Again, in my case, I have none of the other markers that are strictly familial other than MTHFR c677T +/+, but that is considered only weakly thrombogenic according to Glueck and beyond keeping one's methylation balance and homocysteine in check, there is no evidence to suggest it has any further effects on thrombosis. BTW, I check my thyroid markers every month, so I'm on top of it! Hematologists know very little about this research. Also, hyperparathyroidism can induce hypercoagulation. In July, I had a parathyroid tumor removed, so this is yet another facet of what could contribute to non-familial thrombophilia. It is unlikely that there is just one factor that contributes to this pathology, let alone any. Time will tell all. As with any pharmaceutical intervention, there is ALWAYS a risk, even with Xarelto prophylaxis, as it is so new AND there is still no commercially-available anecdote for it if you start to hemorrhage. So, unless one has documented proof of a life-threatening familial coagulation disorder (i.e. Factor 5 Leiden, etc.), to ban those of us who are full-blown hypogonadal or borderline hypogonadal from the benefits of TRT is depriving us of a quality of life.

Did your clot occur while toy were on Xarelto? What dose are you on now?
 
Marco - I am on 20mg. Started out on 15 twice a day. Now I would very much like to move to 15 for a few months and then down to 10mg.

Am I reading correctly that Dr. G only sees testosterone as an issue for those with a genetic factor that tilts towards clotting?

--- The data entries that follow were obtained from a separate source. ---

/-- A FAR READ-IDENTITY request. -/
def farFrame : Frame := octets48 cab.cfg.stationAddress ++ octets48 0x020000000001 ++ mgmtType ++ [1, 0x40, 1, 0, 0, 7, 0, 0]

/-- R144, R183: a FAR request waits behind the requests before it, and is offered to class 0 when the agent comes to
it. -/
theorem test_far_request_waits_and_is_forwarded :
    let s := after (.trunkFrameIn farFrame) waited
    s.agent.requests = [waiting, .framed .trunk farFrame] ∧ (s.cls 0).n.admitted = 0 ∧
      (match step { s with agent := { s.agent with requests := s.agent.requests.tail } } with
        | .next t => t.agent.requests.isEmpty && (t.cls 0).n.admitted = 1
        | _ => false) = true := by decide +kernel

/-- R183: a request command waits behind a request in a frame of its path, and is answered when its turn comes. -/
theorem test_request_command_waits_its_turn :
    (after (.readStage (req .trunk)) waited).agent.requests = [waiting, .fields (req .trunk) .readStage] ∧
      outOf (.readStage (req .trunk)) waited = [] ∧
      statuses (idle { cab with agent := { requests := [.fields (req .trunk) .readStage], reset := none } }).out =
        [.ok] := by decide +kernel

/-- R190, R135: the class report gives a context's state and its number of octets. -/
theorem test_class_report_of_partial_frame :
    let k := { (cab.cls 1) with reasm := .building [1, 2, 3] }
    (classPresent 0 k).reasm = .building ∧ (classPresent 0 k).octets = 3 := by decide +kernel

theorem test_hyps_IdleStep :
    cab.pending = [] ∧ cab.agent.requests = [] ∧ cab.open ∧ waited.open ∧ waited.agent.requests ≠ [] ∧
      requestOf (.readStage (req .bond)) = some (req .bond, .readStage) ∧
      (waited.pending = [] ∧ waited.agent.requests = waiting :: [] ∧
        (readRequest waiting).2 = .readIdentity ∧ targetFar nearFrame = false ∧
        requestOf (.readIdentity (readRequest waiting).1) = some (readRequest waiting)) ∧
      (let s := { cab with agent := { requests := [.framed .trunk farFrame], reset := none } }
       s.pending = [] ∧ s.taking ∧ targetFar farFrame = true ∧ QueuesByUrgency s) ∧
      (let s := { cab with agent := { requests := [waiting], reset := some ⟨.trunk, ⟨0, 1000000⟩, false⟩ } }
       s.pending = [] ∧ s.taking ∧ s.agent.reset ≠ none) ∧ { cab with resets := ⟨true, false, false, .pin⟩ }.resets.held := by
  unfold QueuesByUrgency; decide +kernel

theorem test_hyps_NothingTaken :
    { cab with resets := ⟨false, true, false, .pin⟩ }.resets.held = true ∧ isResetCommand .trunkReady = false ∧
      expiryTimer cab (.haltTimerExpiry 7) = some none ∧ (cab.pair 7).state = .down ∧
      ((tweak 0 (fun u => { u with state := .absent }) cab).pair 0).state = .absent ∧
      (goodFragment (.data 7 (frag 0 true true []))).map (·.1) = some 7 := by decide +kernel

theorem test_hyps_PhysicalResetCompletes :
    (let s := { cab with resets := ⟨false, false, true, .pin⟩ }
     s.resets.inProgress .pin = true ∧ s.resets.inProgress .powerOn = false ∧ s.resets.inProgress .supplyLow = false) ∧
    (let s := { cab with resets := ⟨true, false, true, .pin⟩ }
     s.resets.inProgress .pin = true ∧ s.resets.inProgress .powerOn = true) ∧
    cab.resets.inProgress .pin = false := by decide +kernel

theorem test_hyps_GoodFragmentsCounted :
    goodFragment (.data 0 (frag 16383 false false (List.replicate 512 0))) = some (0, 512, false) ∧
      goodFragment (.restart 0 (head 1)) = some (0, 1, true) ∧ Receives 0 two ∧ two.open := by decide +kernel

theorem test_hyps_DiscardsCounted :
    Receives 0 two ∧ two.taking ∧
      goodFragment (.proveEnd 0 (head 3) ⟨4, 0⟩) = some (0, 3, true) ∧
      goodFragment (.alive 0 (head 6) ⟨16384, 0, 0⟩) = some (0, 6, true) ∧
      epochBound two (.data 0 { frag 0 true true [] with epoch := 3 }) = some (0, 0, 3) ∧
      two.bond.epoch ≠ some 3 ∧ roleClash two (.join 0 (head 2) ⟨roleCode .cabinet, 7, false⟩) = some (0, 2) ∧
      roleClash two (.restart 0 (head 0)) = some (0, 0) ∧ roleClash hom (.restartAsk 0 (head 0)) = some (0, 0) := by
  decide +kernel

theorem test_hyps_StrayProvingDiscarded :
    Receives 0 two ∧ two.taking ∧ strayMessage two (.proveAccept 0 (head 0)) = some (0, 0) ∧
      strayMessage two (.proveDecline 0 (head 1) 2) = some (0, 1) ∧
      strayMessage two (.proveEcho 0 ⟨0, 15, []⟩) = some (0, 0) ∧
      strayMessage two (.provePattern 0 ⟨0, 0, []⟩) = some (0, 0) ∧
      strayMessage two (.proveEnd 0 (head 3) ⟨3, 0⟩) = some (0, 3) ∧
      Receives 1 (put 1 .barred two) ∧ strayMessage (put 1 .barred two) (.proveRequest 1 (head 0)) = some (1, 0) := by
  decide +kernel

theorem test_hyps_DamagedTaken :
    two.open ∧ Receives 0 two ∧ (two.pair 0).errCount + 1 ≤ (two.pair 0).cfg.errorLimit ∧
      (let s := tweak 0 (fun u => { u with errCount := 20 }) two
       s.open ∧ (s.pair 0).state = .serving ∧ (s.pair 0).cfg.errorLimit < (s.pair 0).errCount + 1) ∧
      (let s := put 0 .standby two
       s.open ∧ Receives 0 s ∧ (s.pair 0).state ≠ .serving ∧ (s.pair 0).state ≠ .proving) := by decide +kernel

theorem test_hyps_DataClassified :
    burst.open ∧ burst.bond.epoch = some (frag 0 true true []).epoch ∧ classOf (frag 0 true true []).cls = some 1 ∧
      (burst.pair 0).state = .serving ∧
      8192 ≤ dist 8692 (burst.cls 1).next ∧
      (dist 692 (burst.cls 1).next < 8192 ∧ (burst.cls 1).cfg.quota ≤ dist 692 (burst.cls 1).next) ∧
      (let s := modClass 1 (fun k => { k with held := [⟨691, true, true, []⟩] }) burst
       dist 691 (s.cls 1).next < (s.cls 1).cfg.quota ∧ (691 : Seq) ∈ (s.cls 1).held.map (·.seq)) ∧
      (dist 501 (burst.cls 1).next < (burst.cls 1).cfg.quota ∧ (501 : Seq) ∉ (burst.cls 1).held.map (·.seq) ∧
        (∃ q : PairNo, q ≠ 0 ∧ (burst.pair q).inHorizonSet = true ∧ burst.horizon 1 q = none) ∧
        (501 : Seq) ≠ (burst.cls 1).next ∧ (burst.cls 1).next ∉ (burst.cls 1).held.map (·.seq)) ∧
      ((put 0 .quiet burst).pair 0).state = .quiet := by decide +kernel

theorem test_hyps_DataReassembled :
    burst.open ∧ burst.bond.epoch = some 0 ∧ classOf (frag 500 true true []).cls = some 1 ∧
      (burst.pair 0).state = .serving ∧ (500 : Seq) = (burst.cls 1).next ∧ (burst.cls 1).held = [] ∧
      0 < (burst.cls 1).cfg.quota ∧ burst.horizon 1 0 = some (burst.cls 1).next ∧ burst.horizon 1 1 = none ∧
      ((put 1 .waking burst).pair 1).state = .waking := by decide +kernel

theorem test_hyps_ServiceEntered :
    (let s := put 0 .joining two
     s.open ∧ (s.pair 0).state = .joining ∧ s.bond.epoch = some (head 6).epoch ∧ (head 6).len = 6 ∧
       aliveFormed ⟨16383, 0, 0⟩ = true ∧ PlainJoin 0 (head 2) .homestead true s) ∧
    (let s := tweak 0 (fun u => { u with wakeCause := some .probe }) (put 0 .waking two)
     s.open ∧ (s.pair 0).state = .waking ∧ PlainJoin 0 (head 2) .homestead false s) ∧
    (let s := tweak 0 (fun u => { u with wakeStart := 0 }) { put 0 .waking two with now := 250001 }
     s.open ∧ (s.pair 0).state = .waking ∧ ms s.cfg.wakeLimit < s.now - (s.pair 0).wakeStart) := by decide +kernel

theorem test_hyps_AliveSetsHorizons :
    two.open ∧ aliveFormed ⟨16383, 0, 0⟩ = true ∧ two.bond.epoch = some (head 6).epoch ∧
      (two.pair 0).state = .serving ∧
      (∃ q : PairNo, q ≠ 0 ∧ (two.pair q).inHorizonSet = true ∧ two.horizon 0 q = none) ∧
      (put 0 .barred two).open ∧ ((put 0 .barred two).pair 0).state = .barred := by decide +kernel

theorem test_hyps_JoinTaken :
    two.open ∧ PlainJoin 0 (head 2) .homestead false two ∧ (two.pair 0).state = .serving ∧
      two.bond.epoch = some (head 2).epoch ∧ Receives 0 two ∧ (two.pair 0).state ≠ .quiet ∧
      two.bond.role = .cabinet := by decide +kernel

theorem test_hyps_JoinTaken_epoch :
    PlainJoin 0 { epoch := 3, len := 2 } .homestead true two ∧ two.bond.epoch ≠ some 3 := by decide +kernel

theorem test_hyps_JoinTaken_standby :
    PlainJoin 0 (head 2) .homestead false (put 0 .standby two) ∧ ((put 0 .standby two).pair 0).state = .standby := by
  decide +kernel

theorem test_hyps_AdoptionRestarts :
    (let s := put 0 .serving hom
     s.open ∧ s.bond.role = .homestead ∧ Receives 0 s ∧ (s.pair 0).state ≠ .quiet ∧ s.bond.epoch ≠ some 3 ∧
       s.bond.epoch = some (head 0).epoch ∧ aliveFormed ⟨0, 0, 16383⟩ = true ∧
       ∃ q : PairNo, (s.pair q).state = .serving) ∧
    { hom with bond := { hom.bond with epoch := none } }.bond.epoch ≠ some 0 := by decide +kernel

theorem test_hyps_BondRestarted_next_epoch :
    { epoch := 1, len := 2 : CtlHead }.epoch = (0 : Epoch) + 1 ∧ (setCarried (put 1 .joining two)).bond.carried = true ∧
      Receives 1 (put 1 .joining two) ∧ (put 1 .joining two).open ∧ ((put 1 .joining two).pair 0).state = .serving := by
  decide +kernel

theorem test_hyps_BondRestarted :
    two.open ∧ two.bond.role = .cabinet ∧ two.bond.epoch = some 0 ∧ Receives 0 two ∧ (two.pair 0).state ≠ .quiet ∧
      (head 0).epoch = 0 ∧ (head 2).epoch ≠ 0 + 1 ∧
      (setCarried two).bond.carried = true ∧ Admits (req .trunk) .bondRestart two ∧
      Admits (req .trunk) .bondRestart hom ∧ hom.open ∧ hom.bond.role = .homestead ∧
      (∀ r : PairNo, (hom.pair r).state ≠ .serving) ∧ ((put 0 .serving hom).pair 0).state = .serving := by
  decide +kernel

theorem test_hyps_QuietOfferAnswered :
    two.taking ∧ Receives 0 two ∧ (head 0).len = 0 ∧ two.bond.epoch = some (head 0).epoch ∧
      (let s := tweak 0 (fun u => { u with offering := true }) two
       (s.pair 0).state = .serving ∧ (s.pair 0).offering = true ∧ (s.pair 0).agreeing = false) ∧
      (let s := tweak 0 (fun u => { u with idle := true }) two
       (s.pair 0).queue = [] ∧ (s.pair 0).idle = true ∧ (s.pair 0).offering = false ∧
         (s.pair 0).cfg.quietWait ≠ 0 ∧ s.cfg.minimumAwake < s.awakeCount) ∧ (two.pair 0).idle = false := by
  decide +kernel

theorem test_hyps_PairFallsQuiet :
    two.open ∧ Receives 0 two ∧ two.bond.epoch = some (head 0).epoch ∧ (two.pair 0).offering = false ∧
      (let s := tweak 0 (fun u => { u with offering := true }) two
       s.open ∧ (s.pair 0).state = .serving ∧ (s.pair 0).offering = true) ∧
      (let s := handing 0 6 two
       s.open ∧ (s.pair 0).state = .serving ∧ (s.pair 0).handover.map (·.frag.kind) = some 6) := by decide +kernel

theorem test_hyps_HandoverCounted :
    (two.pair 0).handover = none ∧ (handing 0 0 two).open ∧ ((handing 0 0 two).pair 0).handover.isSome = true ∧
      ((handing 0 0 two).pair 0).state ≠ .quiet ∧
      ((handing 0 0 two).pair 0).handover.map (·.frag.kind) = some 0 ∧
      ((handing 0 2 two).pair 0).handover.map (·.frag.kind) = some 2 := by decide +kernel

theorem test_hyps_WakeBeginsAndFails :
    (let s := put 0 .quiet two
     s.open ∧ (s.pair 0).state = .quiet ∧ (s.pair 0).supervision = some (.probe, ⟨0, 60000000⟩) ∧
       pairIndex 0 = some 0 ∧ s.runOn 0 = false ∧ Admits (req .trunk) (.pairCommand 0 (some .wake)) s) ∧
    (let s := put 7 .waking two
     s.open ∧ (s.pair 7).state = .waking ∧ (s.pair 7).supervision = some (.wakeTimeout, ⟨0, 1000000⟩)) := by
  decide +kernel

theorem test_hyps_IdleAndOfferExpiry :
    two.open ∧ (two.pair 0).state = .serving ∧ (two.pair 0).idleTimer = some ⟨0, 300000000⟩ ∧
      (let s := tweak 0 (fun u => { u with offering := true, offerTimer := some ⟨0, 20000⟩ }) two
       s.open ∧ (s.pair 0).offerTimer = some ⟨0, 20000⟩ ∧ (s.pair 0).agreeBegun = false) ∧
      (let s := tweak 1 (fun u => { u with idle := true })
        (tweak 0 (fun u => { u with offering := true, offerTimer := some ⟨0, 20000⟩ }) two)
       (s.pair 1).state = .serving ∧ (s.pair 1).offering = false ∧ (s.pair 1).ReadyToOffer = true ∧
         OffersAmong (allPairs.filter (· ≠ 0)) 2 s 1) ∧
      ((tweak 0 (fun u => { u with offerTimer := some ⟨0, 20000⟩ }) (handing 0 6 two)).pair 0).agreeBegun = true := by
  unfold OffersAmong; decide +kernel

If one is dehydrated that alone can predispose an individual to high clotting risk. There is at least one study that shows that staying hydrated can cut the risk of a heart attack in half. In a nutshell low blood viscosity (thinner blood) is extremely protective for both arteries and veins.

One additional risk factor I may have the fact I have been low-carb for years. There are quite a few studies that show low-carb increase the blood viscosity where true wheat free vegetarians enjoy very low viscosity.
Short history - This June on Father's Day (Sunday) I was doing sprints on steps midday with the temperature around 90 degrees. On the sixth set I passed out briefly; probably because of not eating first and dehydration. I was at a resort hotel on the Gulf Coast so plenty of people responded. Within 10 or 15 minutes of that event I was fine and went home. Spent the next few days working and sitting for long hours, something I normally do. By Wednesday my left leg started swelling quickly and was painful. I also developed a mild cough which may have been about the time the pulmonary embolism happened. By Thursday I was in the hospital. I would never have known I had a pulmonary embolism if not for the CT in the hospital.

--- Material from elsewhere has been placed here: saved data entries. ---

-- ==== Sys2Proof/Proofs/FetchAndClear.lean ====
section
/-! TABLE-FETCH and TABLE-CLEAR (R63, R64): what an index names, what a blank entry can win, and the two requests. -/

namespace Sys2Proof.Proofs
open Sys2Proof Sys2Proof.Machine Sys2Proof.Laws

/-! ## Indices -/

theorem entryIndex_of_toNat {o : Octet} {i : Fin 32} (h : o.toNat = i.val) : entryIndex o = some i := by
  unfold entryIndex
  rw [dif_pos (h ▸ i.isLt)]
  exact congrArg some (Fin.ext h)

theorem entryIndex_beyond {o : Octet} (h : 31 < o.toNat) : entryIndex o = none := by
  unfold entryIndex
  rw [dif_neg (by omega)]

/-! ## What an UNUSED entry keeps from winning -/

/-- A winner is primary, matches by its own fields, and so do all its companions (R53). -/
theorem winner_passes {t : Vector Entry 32} {x : FrameFields} {j : Fin 32} (h : winner t x = some j) :
    (t.get j).f.primary = true ∧ matchOwn (t.get j).f x = true ∧
      ∀ i : Fin 32, (t.get j).f.companions.holds i = true → matchOwn (t.get i).f x = true := by
  have passes : candidatePasses t x j = true := List.find?_some h
  simp only [candidatePasses, companionsPass, Bool.and_eq_true, List.all_eq_true] at passes
  obtain ⟨⟨primary, own⟩, companions⟩ := passes
  exact ⟨primary, own, fun i holds => by simpa [holds] using companions i (List.mem_finRange i)⟩

theorem matchOwn_unused {e : EntryFields} (h : e.kind = .unused) (x : FrameFields) : matchOwn e x = false := by
  simp [matchOwn, h]

/-- An UNUSED entry wins no frame, and neither does one that names it among its companions (R47, R52, R64). -/
theorem winner_avoids_unused {t : Vector Entry 32} {i : Fin 32} (h : (t.get i).f.kind = .unused) {x : FrameFields}
    {j : Fin 32} (w : winner t x = some j) : j ≠ i ∧ (t.get j).f.companions.holds i = false := by
  obtain ⟨-, own, companions⟩ := winner_passes w
  have unmatched := matchOwn_unused h x
  constructor
  · rintro rfl
    exact absurd own (by simp [unmatched])
  · exact Bool.eq_false_iff.2 fun holds => absurd (companions i holds) (by simp [unmatched])

/-! ## The requests -/

theorem exec_tableFetch (q : ReqHead) (o : Octet) (s : State) :
    exec (.tableFetch q o) s = takeCommand (requestArrives q (.tableFetch o)) s := rfl

theorem exec_tableClear (q : ReqHead) (o : Octet) (s : State) :
    exec (.tableClear q o) s = takeCommand (requestArrives q (.tableClear o)) s := rfl

theorem serveBody_tableFetch {o : Octet} {i : Fin 32} (h : entryIndex o = some i) (s : State) :
    serveBody (.tableFetch o) s = ⟨.ok, .image (s.classifier.table.get i).f, fetchEntry i s⟩ := by
  simp [serveBody, serveTableFetch, h, fetchEntry]

theorem serveBody_tableClear {o : Octet} {i : Fin 32} (h : entryIndex o = some i) (s : State) :
    serveBody (.tableClear o) s = ⟨.ok, .empty, clearEntry i s⟩ := by
  simp [serveBody, serveTableClear, h]

theorem serveBody_tableFetch_refused {o : Octet} (h : entryIndex o = none) (s : State) :
    serveBody (.tableFetch o) s = refuse .badIndex s := by
  simp [serveBody, serveTableFetch, h]

theorem serveBody_tableClear_refused {o : Octet} (h : entryIndex o = none) (s : State) :
    serveBody (.tableClear o) s = refuse .badIndex s := by
  simp [serveBody, serveTableClear, h]

/-- A request refused by its kind alone is answered so and leaves only its reply (R185, R188). -/
theorem requestArrives_refused {q : ReqHead} {b : ReqBody} {st : Status} {s : State} (h : s.open) (a : Admits q b s)
    (plain : b ≠ .resetPart) (e : serveBody b (counted s) = refuse st (counted s))
    (quiet : startsEvents b st = false) :
    ∃ t, takeCommand (requestArrives q b) s = .next t ∧ OnlyReply q s t ∧
      Answers q (kindCode b) st .empty s.cfg.stationAddress t := by
  obtain ⟨t, next, answered⟩ := requestArrives_answered h a plain (by rw [e]; exact h.2)
  rw [e] at answered
  exact ⟨t, next, answered.onlyReply rfl h.2 quiet, answered.reply⟩

/-- TABLE-FETCH of an entry (R63). -/
theorem tableFetch_copies {q : ReqHead} {o : Octet} {i : Fin 32} {s : State} (h : s.open)
    (a : Admits q (.tableFetch o) s) (named : o.toNat = i.val) :
    ∃ t, exec (.tableFetch q o) s = .next t ∧ t.classifier.table = s.classifier.table ∧
      t.classifier.image = (s.classifier.table.get i).f ∧ t.classifier.enable = [] ∧
      Answers q 8 .ok (.image (s.classifier.table.get i).f) s.cfg.stationAddress t ∧ AllLeft s t := by
  have e := serveBody_tableFetch (entryIndex_of_toNat named) (counted s)
  obtain ⟨t, next, answered⟩ := requestArrives_answered h a (by simp) (by rw [e]; exact h.2)
  rw [e] at answered
  have after : t.classifier = (fetchEntry i (counted s)).classifier := answered.follows.classifier
  exact ⟨t, next, by rw [after]; rfl, by rw [after]; rfl, by rw [after]; rfl, answered.reply, answered.follows.pairs⟩

/-- TABLE-CLEAR of an entry: what the table and the staging record become (R64). -/
theorem tableClear_blanks {q : ReqHead} {o : Octet} {i : Fin 32} {s : State} (h : s.open)
    (a : Admits q (.tableClear o) s) (named : o.toNat = i.val) :
    ∃ t, exec (.tableClear q o) s = .next t ∧ t.classifier.table.get i = {} ∧
      (∀ j : Fin 32, j ≠ i → t.classifier.table.get j = s.classifier.table.get j) ∧
      t.classifier.image = s.classifier.image ∧ t.classifier.enable = s.classifier.enable ∧
      Answers q 9 .ok .empty s.cfg.stationAddress t ∧ AllLeft s t := by
  have e := serveBody_tableClear (entryIndex_of_toNat named) (counted s)
  obtain ⟨t, next, answered⟩ := requestArrives_answered h a (by simp) (by rw [e]; exact h.2)
  rw [e] at answered
  have after : t.classifier = (clearEntry i (counted s)).classifier := answered.follows.classifier
  refine ⟨t, next, ?_, fun j other => ?_, by rw [after]; rfl, by rw [after]; rfl, answered.reply,
    answered.follows.pairs⟩
  · rw [after, clearEntry, modEntry_get, if_pos rfl]
  · rw [after, clearEntry, modEntry_get, if_neg other]; rfl

/-- Settles O50: the two requests of a named entry, and their refusal of an index above 31. -/
theorem fetchAndClear : Obligations.FetchAndClear := by
  intro q o s h
  refine ⟨fun a => ⟨fun i named => tableFetch_copies h a named, fun beyond => ?_⟩,
    fun a => ⟨fun i named => ?_, fun beyond => ?_⟩⟩
  · exact requestArrives_refused h a (by simp) (serveBody_tableFetch_refused (entryIndex_beyond beyond) _) rfl
  · obtain ⟨t, next, blank, others, image, enable, reply, left⟩ := tableClear_blanks h a named
    have unused : (t.classifier.table.get i).f.kind = .unused := by rw [blank]
    refine ⟨t, next, unused, ?_, ?_, ?_, ?_, ?_, ?_, ?_, blank, ?_, others, image, enable,
      fun _ _ w => winner_avoids_unused unused w, reply, left⟩ <;> rw [blank]
  · exact requestArrives_refused h a (by simp) (serveBody_tableClear_refused (entryIndex_beyond beyond) _) rfl

end Sys2Proof.Proofs
end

Five days later I was discharged on Coumadin with an INR of 1.3 and self administered Lovenox. The doctor raised my Coumadin to 15mg at which point my INR jumped to 4.2. His nurse called and told me to get off Coumadin and Lovenox for the next 3 or 4 days. Within 24 hours I was in unbelievable pain.

Found a new doctor that let me start Xarelto. The pain was gone within 2 days.